§ Dataset
/-! ### `latchCommand`: an accepted CMD write (10_state R55) -/

@[simp] theorem latchCommand_inst (w : Word) (s : State) : (latchCommand w s).inst = s.inst := rfl
@[simp] theorem latchCommand_busy (w : Word) (s : State) : (latchCommand w s).busy = true := rfl
@[simp] theorem latchCommand_cfg (w : Word) (s : State) : (latchCommand w s).cfg = s.cfg := rfl
@[simp] theorem latchCommand_done (w : Word) (s : State) : (latchCommand w s).done = s.done := rfl
@[simp] theorem latchCommand_err (w : Word) (s : State) : (latchCommand w s).err = s.err := rfl
@[simp] theorem latchCommand_pchg (w : Word) (s : State) : (latchCommand w s).pchg = s.pchg := rfl
@[simp] theorem latchCommand_irsess (w : Word) (s : State) : (latchCommand w s).irsess = s.irsess := rfl
@[simp] theorem latchCommand_irvalid (w : Word) (s : State) : (latchCommand w s).irvalid = s.irvalid := rfl
@[simp] theorem latchCommand_ctrl (w : Word) (s : State) : (latchCommand w s).ctrl = s.ctrl := rfl
@[simp] theorem latchCommand_arg (w : Word) (s : State) : (latchCommand w s).arg = s.arg := rfl
@[simp] theorem latchCommand_res0 (w : Word) (s : State) : (latchCommand w s).res0 = s.res0 := rfl
@[simp] theorem latchCommand_res1 (w : Word) (s : State) : (latchCommand w s).res1 = s.res1 := rfl
@[simp] theorem latchCommand_errcode (w : Word) (s : State) : (latchCommand w s).errcode = s.errcode := rfl
@[simp] theorem latchCommand_pchgIdx (w : Word) (s : State) : (latchCommand w s).pchgIdx = s.pchgIdx := rfl
@[simp] theorem latchCommand_name (w : Word) (s : State) : (latchCommand w s).name = s.name := rfl
@[simp] theorem latchCommand_lcmd (w : Word) (s : State) : (latchCommand w s).lcmd = w := rfl
@[simp] theorem latchCommand_larg (w : Word) (s : State) : (latchCommand w s).larg = s.arg := rfl
@[simp] theorem latchCommand_lname (w : Word) (s : State) : (latchCommand w s).lname = s.name := rfl
@[simp] theorem latchCommand_lctrl (w : Word) (s : State) : (latchCommand w s).lctrl = s.ctrl := rfl
@[simp] theorem latchCommand_fs (w : Word) (s : State) : (latchCommand w s).fs = s.fs := rfl
@[simp] theorem latchCommand_nch (w : Word) (s : State) : (latchCommand w s).nch = s.nch := rfl
@[simp] theorem latchCommand_dlycap (w : Word) (s : State) : (latchCommand w s).dlycap = s.dlycap := rfl
@[simp] theorem latchCommand_grain (w : Word) (s : State) : (latchCommand w s).grain = s.grain := rfl
@[simp] theorem latchCommand_ringB (w : Word) (s : State) : (latchCommand w s).ringB = s.ringB := rfl
@[simp] theorem latchCommand_mem (w : Word) (s : State) : (latchCommand w s).mem = s.mem := rfl
@[simp] theorem latchCommand_dlyl (w : Word) (s : State) : (latchCommand w s).dlyl = s.dlyl := rfl
@[simp] theorem latchCommand_prer (w : Word) (s : State) : (latchCommand w s).prer = s.prer := rfl
@[simp] theorem latchCommand_rev (w : Word) (s : State) : (latchCommand w s).rev = s.rev := rfl
@[simp] theorem latchCommand_gps (w : Word) (s : State) : (latchCommand w s).gps = s.gps := rfl
@[simp] theorem latchCommand_win (w : Word) (s : State) : (latchCommand w s).win = s.win := rfl
@[simp] theorem latchCommand_convN (w : Word) (s : State) : (latchCommand w s).convN = s.convN := rfl
@[simp] theorem latchCommand_convH (w : Word) (s : State) : (latchCommand w s).convH = s.convH := rfl
@[simp] theorem latchCommand_irLen (w : Word) (s : State) : (latchCommand w s).irLen = s.irLen := rfl
@[simp] theorem latchCommand_conv (w : Word) (s : State) : (latchCommand w s).conv = s.conv := rfl
@[simp] theorem latchCommand_lsrc (w : Word) (s : State) : (latchCommand w s).lsrc = s.lsrc := rfl
@[simp] theorem latchCommand_fssrc (w : Word) (s : State) : (latchCommand w s).fssrc = s.fssrc := rfl
@[simp] theorem latchCommand_ir (w : Word) (s : State) : (latchCommand w s).ir = s.ir := rfl
@[simp] theorem latchCommand_pst (w : Word) (s : State) : (latchCommand w s).pst = s.pst := rfl
@[simp] theorem latchCommand_inReset (w : Word) (s : State) : (latchCommand w s).inReset = s.inReset := rfl
@[simp] theorem latchCommand_schedule (w : Word) (s : State) : (latchCommand w s).schedule = s.schedule := rfl
@[simp] theorem latchCommand_reads (w : Word) (s : State) : (latchCommand w s).reads = s.reads := rfl
@[simp] theorem latchCommand_freeCount (w : Word) (s : State) : (latchCommand w s).freeCount = s.freeCount := rfl

/-! ### `setRes0`: a write of RES0 (10_state R46) -/

@[simp] theorem setRes0_inst (v : Word) (s : State) : (setRes0 v s).inst = s.inst := rfl
@[simp] theorem setRes0_busy (v : Word) (s : State) : (setRes0 v s).busy = s.busy := rfl
@[simp] theorem setRes0_cfg (v : Word) (s : State) : (setRes0 v s).cfg = s.cfg := rfl
@[simp] theorem setRes0_done (v : Word) (s : State) : (setRes0 v s).done = s.done := rfl
@[simp] theorem setRes0_err (v : Word) (s : State) : (setRes0 v s).err = s.err := rfl
@[simp] theorem setRes0_pchg (v : Word) (s : State) : (setRes0 v s).pchg = s.pchg := rfl
@[simp] theorem setRes0_irsess (v : Word) (s : State) : (setRes0 v s).irsess = s.irsess := rfl
@[simp] theorem setRes0_irvalid (v : Word) (s : State) : (setRes0 v s).irvalid = s.irvalid := rfl
@[simp] theorem setRes0_ctrl (v : Word) (s : State) : (setRes0 v s).ctrl = s.ctrl := rfl
@[simp] theorem setRes0_arg (v : Word) (s : State) : (setRes0 v s).arg = s.arg := rfl
@[simp] theorem setRes0_res0 (v : Word) (s : State) : (setRes0 v s).res0 = v := rfl
@[simp] theorem setRes0_res1 (v : Word) (s : State) : (setRes0 v s).res1 = s.res1 := rfl
@[simp] theorem setRes0_errcode (v : Word) (s : State) : (setRes0 v s).errcode = s.errcode := rfl
@[simp] theorem setRes0_pchgIdx (v : Word) (s : State) : (setRes0 v s).pchgIdx = s.pchgIdx := rfl
@[simp] theorem setRes0_name (v : Word) (s : State) : (setRes0 v s).name = s.name := rfl
@[simp] theorem setRes0_lcmd (v : Word) (s : State) : (setRes0 v s).lcmd = s.lcmd := rfl
@[simp] theorem setRes0_larg (v : Word) (s : State) : (setRes0 v s).larg = s.larg := rfl
@[simp] theorem setRes0_lname (v : Word) (s : State) : (setRes0 v s).lname = s.lname := rfl
@[simp] theorem setRes0_lctrl (v : Word) (s : State) : (setRes0 v s).lctrl = s.lctrl := rfl
@[simp] theorem setRes0_fs (v : Word) (s : State) : (setRes0 v s).fs = s.fs := rfl
@[simp] theorem setRes0_nch (v : Word) (s : State) : (setRes0 v s).nch = s.nch := rfl
@[simp] theorem setRes0_dlycap (v : Word) (s : State) : (setRes0 v s).dlycap = s.dlycap := rfl
@[simp] theorem setRes0_grain (v : Word) (s : State) : (setRes0 v s).grain = s.grain := rfl
@[simp] theorem setRes0_ringB (v : Word) (s : State) : (setRes0 v s).ringB = s.ringB := rfl
@[simp] theorem setRes0_mem (v : Word) (s : State) : (setRes0 v s).mem = s.mem := rfl
@[simp] theorem setRes0_dlyl (v : Word) (s : State) : (setRes0 v s).dlyl = s.dlyl := rfl
@[simp] theorem setRes0_prer (v : Word) (s : State) : (setRes0 v s).prer = s.prer := rfl
@[simp] theorem setRes0_rev (v : Word) (s : State) : (setRes0 v s).rev = s.rev := rfl
@[simp] theorem setRes0_gps (v : Word) (s : State) : (setRes0 v s).gps = s.gps := rfl
@[simp] theorem setRes0_win (v : Word) (s : State) : (setRes0 v s).win = s.win := rfl
@[simp] theorem setRes0_convN (v : Word) (s : State) : (setRes0 v s).convN = s.convN := rfl
@[simp] theorem setRes0_convH (v : Word) (s : State) : (setRes0 v s).convH = s.convH := rfl
@[simp] theorem setRes0_irLen (v : Word) (s : State) : (setRes0 v s).irLen = s.irLen := rfl
@[simp] theorem setRes0_conv (v : Word) (s : State) : (setRes0 v s).conv = s.conv := rfl
@[simp] theorem setRes0_lsrc (v : Word) (s : State) : (setRes0 v s).lsrc = s.lsrc := rfl
@[simp] theorem setRes0_fssrc (v : Word) (s : State) : (setRes0 v s).fssrc = s.fssrc := rfl
@[simp] theorem setRes0_ir (v : Word) (s : State) : (setRes0 v s).ir = s.ir := rfl
@[simp] theorem setRes0_pst (v : Word) (s : State) : (setRes0 v s).pst = s.pst := rfl
@[simp] theorem setRes0_inReset (v : Word) (s : State) : (setRes0 v s).inReset = s.inReset := rfl
@[simp] theorem setRes0_schedule (v : Word) (s : State) : (setRes0 v s).schedule = s.schedule := rfl
@[simp] theorem setRes0_reads (v : Word) (s : State) : (setRes0 v s).reads = s.reads := rfl
@[simp] theorem setRes0_freeCount (v : Word) (s : State) : (setRes0 v s).freeCount = s.freeCount := rfl

/-! ### `setRes`: a write of RES0 and RES1 (10_state R46) -/

@[simp] theorem setRes_inst (v v' : Word) (s : State) : (setRes v v' s).inst = s.inst := rfl
@[simp] theorem setRes_busy (v v' : Word) (s : State) : (setRes v v' s).busy = s.busy := rfl
@[simp] theorem setRes_cfg (v v' : Word) (s : State) : (setRes v v' s).cfg = s.cfg := rfl
@[simp] theorem setRes_done (v v' : Word) (s : State) : (setRes v v' s).done = s.done := rfl
@[simp] theorem setRes_err (v v' : Word) (s : State) : (setRes v v' s).err = s.err := rfl
@[simp] theorem setRes_pchg (v v' : Word) (s : State) : (setRes v v' s).pchg = s.pchg := rfl
@[simp] theorem setRes_irsess (v v' : Word) (s : State) : (setRes v v' s).irsess = s.irsess := rfl
@[simp] theorem setRes_irvalid (v v' : Word) (s : State) : (setRes v v' s).irvalid = s.irvalid := rfl
@[simp] theorem setRes_ctrl (v v' : Word) (s : State) : (setRes v v' s).ctrl = s.ctrl := rfl
@[simp] theorem setRes_arg (v v' : Word) (s : State) : (setRes v v' s).arg = s.arg := rfl
@[simp] theorem setRes_res0 (v v' : Word) (s : State) : (setRes v v' s).res0 = v := rfl
@[simp] theorem setRes_res1 (v v' : Word) (s : State) : (setRes v v' s).res1 = v' := rfl
@[simp] theorem setRes_errcode (v v' : Word) (s : State) : (setRes v v' s).errcode = s.errcode := rfl
@[simp] theorem setRes_pchgIdx (v v' : Word) (s : State) : (setRes v v' s).pchgIdx = s.pchgIdx := rfl
@[simp] theorem setRes_name (v v' : Word) (s : State) : (setRes v v' s).name = s.name := rfl
@[simp] theorem setRes_lcmd (v v' : Word) (s : State) : (setRes v v' s).lcmd = s.lcmd := rfl
@[simp] theorem setRes_larg (v v' : Word) (s : State) : (setRes v v' s).larg = s.larg := rfl
@[simp] theorem setRes_lname (v v' : Word) (s : State) : (setRes v v' s).lname = s.lname := rfl
@[simp] theorem setRes_lctrl (v v' : Word) (s : State) : (setRes v v' s).lctrl = s.lctrl := rfl
@[simp] theorem setRes_fs (v v' : Word) (s : State) : (setRes v v' s).fs = s.fs := rfl
@[simp] theorem setRes_nch (v v' : Word) (s : State) : (setRes v v' s).nch = s.nch := rfl
@[simp] theorem setRes_dlycap (v v' : Word) (s : State) : (setRes v v' s).dlycap = s.dlycap := rfl
@[simp] theorem setRes_grain (v v' : Word) (s : State) : (setRes v v' s).grain = s.grain := rfl
@[simp] theorem setRes_ringB (v v' : Word) (s : State) : (setRes v v' s).ringB = s.ringB := rfl
@[simp] theorem setRes_mem (v v' : Word) (s : State) : (setRes v v' s).mem = s.mem := rfl
@[simp] theorem setRes_dlyl (v v' : Word) (s : State) : (setRes v v' s).dlyl = s.dlyl := rfl
@[simp] theorem setRes_prer (v v' : Word) (s : State) : (setRes v v' s).prer = s.prer := rfl
@[simp] theorem setRes_rev (v v' : Word) (s : State) : (setRes v v' s).rev = s.rev := rfl
@[simp] theorem setRes_gps (v v' : Word) (s : State) : (setRes v v' s).gps = s.gps := rfl
@[simp] theorem setRes_win (v v' : Word) (s : State) : (setRes v v' s).win = s.win := rfl
@[simp] theorem setRes_convN (v v' : Word) (s : State) : (setRes v v' s).convN = s.convN := rfl
@[simp] theorem setRes_convH (v v' : Word) (s : State) : (setRes v v' s).convH = s.convH := rfl
@[simp] theorem setRes_irLen (v v' : Word) (s : State) : (setRes v v' s).irLen = s.irLen := rfl
@[simp] theorem setRes_conv (v v' : Word) (s : State) : (setRes v v' s).conv = s.conv := rfl
@[simp] theorem setRes_lsrc (v v' : Word) (s : State) : (setRes v v' s).lsrc = s.lsrc := rfl
@[simp] theorem setRes_fssrc (v v' : Word) (s : State) : (setRes v v' s).fssrc = s.fssrc := rfl
@[simp] theorem setRes_ir (v v' : Word) (s : State) : (setRes v v' s).ir = s.ir := rfl
@[simp] theorem setRes_pst (v v' : Word) (s : State) : (setRes v v' s).pst = s.pst := rfl
@[simp] theorem setRes_inReset (v v' : Word) (s : State) : (setRes v v' s).inReset = s.inReset := rfl
@[simp] theorem setRes_schedule (v v' : Word) (s : State) : (setRes v v' s).schedule = s.schedule := rfl
@[simp] theorem setRes_reads (v v' : Word) (s : State) : (setRes v v' s).reads = s.reads := rfl
@[simp] theorem setRes_freeCount (v v' : Word) (s : State) : (setRes v v' s).freeCount = s.freeCount := rfl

§ Assignment
Reproduce exactly, and with no other material, the lines between those holding "w s).rev = s.rev := rfl" and "w s).convN = s.convN := rfl", inclusive.

§ Written answer
@[simp] theorem latchCommand_rev (w : Word) (s : State) : (latchCommand w s).rev = s.rev := rfl
@[simp] theorem latchCommand_gps (w : Word) (s : State) : (latchCommand w s).gps = s.gps := rfl
@[simp] theorem latchCommand_win (w : Word) (s : State) : (latchCommand w s).win = s.win := rfl
@[simp] theorem latchCommand_convN (w : Word) (s : State) : (latchCommand w s).convN = s.convN := rfl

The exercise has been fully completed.